Records from a collection:

-- ==== Sys2Proof/Machine/Axis.lean ====
section
/-! DEFINITION. The arithmetic of line axes: the tracking estimator in the fixed point of R122,
position queries, position-to-time and the error bound EB (R111 to R126, R605). Positions are
integers in 2^-56 line unit, velocities and accelerations in 2^-48, times in 2^-16 ns. -/

namespace Sys2Proof.Machine

/-- Units of 2^-16 ns in one second. -/
def secUnits : Int := 65536000000000

/-- Signed difference of two STW values, in 2^-16 ns. -/
def stwDiff (t s : Word) : Int := toSigned 72 (t - s).toNat

/-- A second-order motion about an instant `s0` (R113, R119). -/
structure Poly where
  p : Int
  v : Int
  a : Int
  s0 : Word
  deriving DecidableEq, Repr

/-- The motion of an axis in the tracking estimator. -/
def Axis.poly (x : Axis) : Poly := { p := x.p, v := x.v, a := x.a, s0 := x.s0 }

/-- The motion of a knot (R113). -/
def Knot.poly (k : Knot) : Poly :=
  { p := toSigned 72 k.p.toNat * 2 ^ 24, v := toSigned 72 k.v.toNat * 2 ^ 16,
    a := toSigned 72 k.a.toNat * 2 ^ 16, s0 := k.t }

/-- v·d, truncated to 2^-56 (R122). -/
def velTerm (v d : Int) : Int := v * 2 ^ 8 * d / secUnits

/-- a·d·d/2, truncated to 2^-56 (R122). -/
def accTerm (a d : Int) : Int := a * 2 ^ 8 * d * d / (2 * secUnits * secUnits)

/-- The position predicted `d` after `s0`, with the estimator's truncations (R119, R122). -/
def predictP (x : Axis) (d : Int) : Int := x.p + velTerm x.v d + accTerm x.a d

/-- The velocity predicted `d` after `s0`. -/
def predictV (x : Axis) (d : Int) : Int := x.v + x.a * d / secUnits

/-- α × 2^(3k) of gain set `k` (R120). -/
def alphaNum (k : Nat) : Int := 2 ^ (3 * k) - (2 ^ k - 1) ^ 3

/-- β × 2^(3k+1) of gain set `k` (R120). -/
def betaNum (k : Nat) : Int := 3 * (2 ^ (k + 1) - 1)

/-- The samples of ACQ for gain set `k` (Table 3-6). -/
def acqSamples (k : Nat) : Nat := 8 * 2 ^ k

/-- Apply a sample of position `z` (2^-56) with stamp `s` and gain set `k` (R119). The first
sample sets the state; a sample not later than s0 leaves it. R122 does not say what a step is: each of the two terms of a
prediction and each product with a gain is truncated once (DESIGN CHOICE, log entry 72). -/
def applySample (x : Axis) (z : Int) (s : Word) (k : Nat) : Axis :=
  if x.applied = 0 then { x with p := z, v := 0, a := 0, s0 := s, applied := 1 }
  else
    let d := stwDiff s x.s0
    if d ≤ 0 then x
    else
      let pp := predictP x d
      let vp := predictV x d
      let r := z - pp
      { x with
        p := pp + alphaNum k * r / 2 ^ (3 * k)
        v := vp + betaNum k * r * secUnits / (2 ^ (3 * k + 1) * d * 2 ^ 8)
        a := x.a + r * secUnits * secUnits / (2 ^ (3 * k) * d * d * 2 ^ 8)
        s0 := s, applied := x.applied + 1 }

/-- A sample counts: it is the first, or its stamp is later than s0 (R119). -/
def sampleCounts (x : Axis) (s : Word) : Bool :=
  x.applied == 0 || decide (0 < stwDiff s x.s0)

/-! ### Exact evaluation -/

/-- Twice secUnits squared times the position at `d`, an integer (R113, R124). -/
def Poly.num (q : Poly) (d : Int) : Int :=
  q.p * (2 * secUnits * secUnits) + q.v * 2 ^ 9 * secUnits * d + q.a * 2 ^ 8 * d * d

/-- The position at `d` in Q40.32, truncated (R9). -/
def Poly.at (q : Poly) (d : Int) : Int := q.num d / (2 * secUnits * secUnits * 2 ^ 24)

/-- The limit of a query or a P2T: 2^26 ns (R124, R125). -/
def spanLimit : Int := 2 ^ 42

/-- Reduction modulo MOD (R111): `m` whole line units, 0 for a linear axis; position in Q40.32. -/
def modPos (m : Nat) (p : Int) : Int := if m = 0 then p else p % ((m : Int) * 2 ^ 32)

/-- A Q40.32 position as a word. -/
def posWord (p : Int) : Word := BitVec.ofNat 72 (ofSigned 72 p)

/-- The motion in force at `t` on knots, and none before the first (R124). -/
def knotAt (ks : List Knot) (t : Word) : Option Poly :=
  ks.foldl (fun acc k => if before t k.t then acc else some k.poly) none

/-- The motion that gives the position at `t`: the estimator, or the knots on SRC 3 and 4. -/
def motionAt (src : Nat) (x : Axis) (t : Word) : Option Poly :=
  if src ≥ 3 then knotAt (x.past ++ x.knot.toList ++ x.queue) t else some x.poly

/-- s0 of R124: of the estimator, of the knot in force, of the first queued knot, or the present. R124 gives p, v and a of an
axis on SRC 1 or 2 before its first sample but no s0; it stays 0 (DESIGN CHOICE, log entry 72). -/
def axisS0 (src : Nat) (x : Axis) (now : Word) : Word :=
  if src ≥ 3 then
    match x.knot, x.queue with
    | some k, _ => k.t
    | none, k :: _ => k.t
    | none, [] => now
  else x.s0

/-- The knots of the past that a query can still reach: back to the one in force at the limit of R124. -/
def keptKnots (lim : Word) : List Knot → List Knot
  | k :: l :: r => if before lim l.t then k :: l :: r else keptKnots lim (l :: r)
  | r => r

/-- The statuses of Table 3-8 that stand in for OK: ACQ and COAST (R126). -/
def okStatus (state : Nat) : Nat := if state == 1 then 3 else if state == 3 then 4 else 0

/-- A position query (R124, R126): position in Q40.32 and status. -/
def posQuery (src state mod : Nat) (x : Axis) (now t : Word) : Int × Nat :=
  if state == 0 || state == 4 then (0, 5)
  else
    let s0 := axisS0 src x now
    let d := stwDiff t s0
    let dc := if spanLimit < d then spanLimit else if d < -spanLimit then -spanLimit else d
    let tc : Word := s0 + BitVec.ofNat 72 (ofSigned 72 dc)
    let p := match motionAt src x tc with
      | none => 0
      | some q => q.at (stwDiff tc q.s0)
    (modPos mod p, if d = dc then okStatus state else 6)

/-! ### Crossings -/

/-- Integer square root by bits: the largest r below 2^`k` with r² ≤ n. -/
def isqrtBits (n : Nat) : Nat → Nat → Nat
  | 0, r => r
  | k + 1, r => isqrtBits n k (if (r + 2 ^ k) * (r + 2 ^ k) ≤ n then r + 2 ^ k else r)

/-- Integer square root of numbers below 2^512. -/
def isqrt (n : Nat) : Nat := isqrtBits n 256 0

/-- The quadratic whose sign says whether the motion is at or beyond a level (2^-56) in a
direction (`up`): coefficients of d², d and 1. -/
def crossCoef (q : Poly) (level : Int) (up : Bool) : Int × Int × Int :=
  let s : Int := if up then 1 else -1
  (s * q.a * 2 ^ 8, s * q.v * 2 ^ 9 * secUnits, s * (q.p - level) * (2 * secUnits * secUnits))

/-- The value of a quadratic. -/
def quad (c : Int × Int × Int) (d : Int) : Int := c.1 * d * d + c.2.1 * d + c.2.2

/-- An instant is no later than the rising root of a quadratic that is negative before it. -/
def upTo (c : Int × Int × Int) (d : Int) : Bool :=
  decide (quad c d ≤ 0) && (decide (0 ≤ c.1) || decide (0 ≤ 2 * c.1 * d + c.2.1))

/-- The largest of h + 1, h, h − 1 that is no later than the rising root, else h − 2. -/
def settle (c : Int × Int × Int) (h : Int) : Int :=
  if upTo c (h + 1) then h + 1 else if upTo c h then h
  else if upTo c (h - 1) then h - 1 else h - 2

/-- The instant, truncated to 2^-16 ns, at which a quadratic that is negative at `d0` first
becomes non-negative after `d0` (R125). -/
def risingRoot (c : Int × Int × Int) (d0 : Int) : Option Int :=
  let disc := c.2.1 * c.2.1 - 4 * c.1 * c.2.2
  if c.1 = 0 then
    if 0 < c.2.1 then some (settle c (-c.2.2 / c.2.1)) else none
  else if disc < 0 then none
  else
    let h := settle c ((-c.2.1 + isqrt disc.toNat) / (2 * c.1))
    if c.1 < 0 && h < d0 then none else some (if h < d0 then d0 else h)

/-- The first instant in [d0, d1] of one motion at or beyond a level in a direction. -/
def crossIn (q : Poly) (level : Int) (up : Bool) (d0 d1 : Int) : Option Int :=
  let c := crossCoef q level up
  if 0 ≤ quad c d0 then some d0
  else match risingRoot c d0 with
    | none => none
    | some h => if h ≤ d1 then some h else none

/-- The motions of an axis from the present on, each with its start and end as offsets from the
present: the estimator's, or the knot in force and every queued knot (R125). -/
def motionsFrom (now : Word) (lim : Int) : Poly → Int → List Knot → List (Poly × Int × Int)
  | q, o, [] => [(q, o, lim)]
  | q, o, k :: ks =>
    let e := stwDiff k.t now
    if e ≤ o then motionsFrom now lim k.poly o ks
    else (q, o, if e < lim then e else lim) :: motionsFrom now lim k.poly e ks

/-- The resting motion before any knot is in force (R124). -/
def restPoly (now : Word) : Poly := { p := 0, v := 0, a := 0, s0 := now }

/-- The motions of an axis from the present to the limit of R125. -/
def axisMotions (src : Nat) (x : Axis) (now : Word) : List (Poly × Int × Int) :=
  let lim := spanLimit - stwDiff now (axisS0 src x now)
  if src ≥ 3 then
    match x.knot with
    | some k => motionsFrom now lim k.poly 0 x.queue
    | none => motionsFrom now lim (restPoly now) 0 x.queue
  else [(x.poly, 0, lim)]

/-- The earliest offset from the present at which some motion is at or beyond a level. -/
def firstCross (now : Word) (level : Int) (up : Bool) : List (Poly × Int × Int) → Option Int
  | [] => none
  | (q, o, e) :: r =>
    let sh := stwDiff now q.s0
    match (if o ≤ e then crossIn q level up (o + sh) (e + sh) else none) with
    | some d => some (d - sh)
    | none => firstCross now level up r

/-- The present motion of an axis. -/
def motionNow (src : Nat) (x : Axis) (now : Word) : Poly :=
  match motionAt src x now with | some q => q | none => restPoly now

/-- The position at the present, as a numerator over 2·secUnits². -/
def nowNum (src : Nat) (x : Axis) (now : Word) : Int :=
  let q := motionNow src x now
  q.num (stwDiff now q.s0)

/-- A level in 2^-56 as such a numerator. -/
def levelNum (level : Int) : Int := level * (2 * secUnits * secUnits)

/-- The level above (or below) the present position at P modulo MOD (R605), in 2^-56. -/
def levelFor (src mod : Nat) (x : Axis) (now : Word) (target : Int) (up : Bool) : Int :=
  if mod = 0 then target
  else
    let m : Int := (mod : Int) * 2 ^ 56
    let d := nowNum src x now - levelNum target
    if up then target + m * (d / levelNum m + 1)
    else target + m * (-((-d) / levelNum m) - 1)

/-- The crossing of one level in one direction: offset from the present. -/
def crossing (src : Nat) (x : Axis) (now : Word) (level : Int) (up : Bool) : Option Int :=
  firstCross now level up (axisMotions src x now)

/-- The earlier of two crossings. -/
def earlier : Option Int → Option Int → Option Int
  | some a, some b => some (if a ≤ b then a else b)
  | some a, none => some a
  | none, o => o

/-- A linear axis is already at or beyond P in FWD (0) or REV (1) (Table 3-8). -/
def alreadyPast (src : Nat) (x : Axis) (now : Word) (level : Int) (dir : Nat) : Bool :=
  let d := nowNum src x now - levelNum level
  (dir == 0 && decide (0 ≤ d)) || (dir == 1 && decide (d ≤ 0))

/-- The crossing that a P2T looks for (R125): direction 0 FWD, 1 REV, 2 ANY. -/
def p2tCross (src mod : Nat) (x : Axis) (now : Word) (target : Int) (dir : Nat) : Option Int :=
  if dir == 0 then crossing src x now (levelFor src mod x now target true) true
  else if dir == 1 then crossing src x now (levelFor src mod x now target false) false
  else if mod = 0 then
    crossing src x now target (decide (nowNum src x now ≤ levelNum target))
  else
    earlier (crossing src x now (levelFor src mod x now target true) true)
      (crossing src x now (levelFor src mod x now target false) false)

/-- A position-to-time request (R125, R126): result STW and status. `target` in 2^-56. -/
def p2t (src state mod : Nat) (x : Axis) (now : Word) (target : Int) (dir : Nat) : Word × Nat :=
  if state == 0 || state == 4 then (now, 5)
  else if mod = 0 && alreadyPast src x now target dir then (now, 1)
  else match p2tCross src mod x now target dir with
    | some d => (now + BitVec.ofNat 72 (ofSigned 72 d), okStatus state)
    | none => (axisS0 src x now + BitVec.ofNat 72 (ofSigned 72 spanLimit), 2)

/-- The level of a position wait, chosen once (R605), in 2^-56. -/
def waitLevel (src mod : Nat) (x : Axis) (now : Word) (target : Int) (dir : Nat) : Int :=
  if mod = 0 then target
  else
    let up := levelFor src mod x now target true
    let dn := levelFor src mod x now target false
    if dir == 0 then up else if dir == 1 then dn
    else match crossing src x now up true, crossing src x now dn false with
      | some a, some c => if a ≤ c then up else dn
      | some _, none => up
      | none, some _ => dn
      | none, none =>
        let n := nowNum src x now
        if levelNum up - n ≤ n - levelNum dn then up else dn

/-- A position is at or beyond the level of a wait in its direction (R127 b, R605): `pos`, the
level and the start position in 2^-56. -/
def beyondLevel (w : WaitSlot) (pos : Int) : Bool :=
  if w.dir == 0 then decide (w.level ≤ pos)
  else if w.dir == 1 then decide (pos ≤ w.level)
  else if w.start ≤ w.level then decide (w.level ≤ pos) else decide (pos ≤ w.level)

/-- The predicted crossing of a wait's level: offset from the present, none for NOCROSS. -/
def waitCross (src : Nat) (x : Axis) (now : Word) (w : WaitSlot) : Option Int :=
  let d := nowNum src x now - levelNum w.level
  if w.dir == 0 then if 0 ≤ d then some 0 else crossing src x now w.level true
  else if w.dir == 1 then if d ≤ 0 then some 0 else crossing src x now w.level false
  else crossing src x now w.level (decide (w.start ≤ w.level))

/-! ### The error bound (R120, R123) -/

/-- c0 of Table 3-6. -/
def c0Of (k : Nat) : ℚ := ((2 ^ k - 1 : ℚ)) ^ 3

/-- c2 of Table 3-6. -/
def c2Of (k : Nat) : ℚ := 3 * 2 ^ (k - 1) - 1

/-- c1 of Table 3-6. -/
def c1Of (k : Nat) : ℚ := 2 ^ (3 * k) - c0Of k - c2Of k - 1 / 6

/-- n0 of Table 3-6. -/
def n0Of (k : Nat) : ℚ := if k == 1 then 7 / 2 else if k == 2 then 12 / 5 else if k == 3 then 2 else 9 / 5

/-- n1 of Table 3-6. -/
def n1Of (k : Nat) : ℚ := if k == 1 then 13 / 5 else if k == 2 then 9 / 10 else if k == 3 then 2 / 5 else 1 / 5

/-- EB of R123 in picoseconds, rounded up and saturating at 0xFFFF_FFFE. Times in seconds; `v` is
the magnitude of the velocity and is not zero. -/
def ebPs (k : Nat) (jmax t l u v : ℚ) : Nat :=
  let h := t + l
  let epos := jmax * (c0Of k * t * t * t + c1Of k * t * t * h + c2Of k * t * h * h + h * h * h / 6)
    + v * u * (n0Of k + n1Of k * h / t)
  sat 0xFFFFFFFE ((epos / v + 5 / 10 ^ 9) * 10 ^ 12).ceil.toNat

end Sys2Proof.Machine
end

* WHAT THIS TASK INVOLVES:
Reproduce only the lines above spanning from the line containing "let tc : Word" through the line containing "(2^-56) in a", word for word.

* ANSWER SPACE:
    let tc : Word := s0 + BitVec.ofNat 72 (ofSigned 72 dc)
    let p := match motionAt src x tc with
      | none => 0
      | some q => q.at (stwDiff tc q.s0)
    (modPos mod p, if d = dc then okStatus state else 6)

/-! ### Crossings -/

/-- Integer square root by bits: the largest r below 2^`k` with r² ≤ n. -/
def isqrtBits (n : Nat) : Nat → Nat → Nat
  | 0, r => r
  | k + 1, r => isqrtBits n k (if (r + 2 ^ k) * (r + 2 ^ k) ≤ n then r + 2 ^ k else r)

/-- Integer square root of numbers below 2^512. -/
def isqrt (n : Nat) : Nat := isqrtBits n 256 0

/-- The quadratic whose sign says whether the motion is at or beyond a level (2^-56) in a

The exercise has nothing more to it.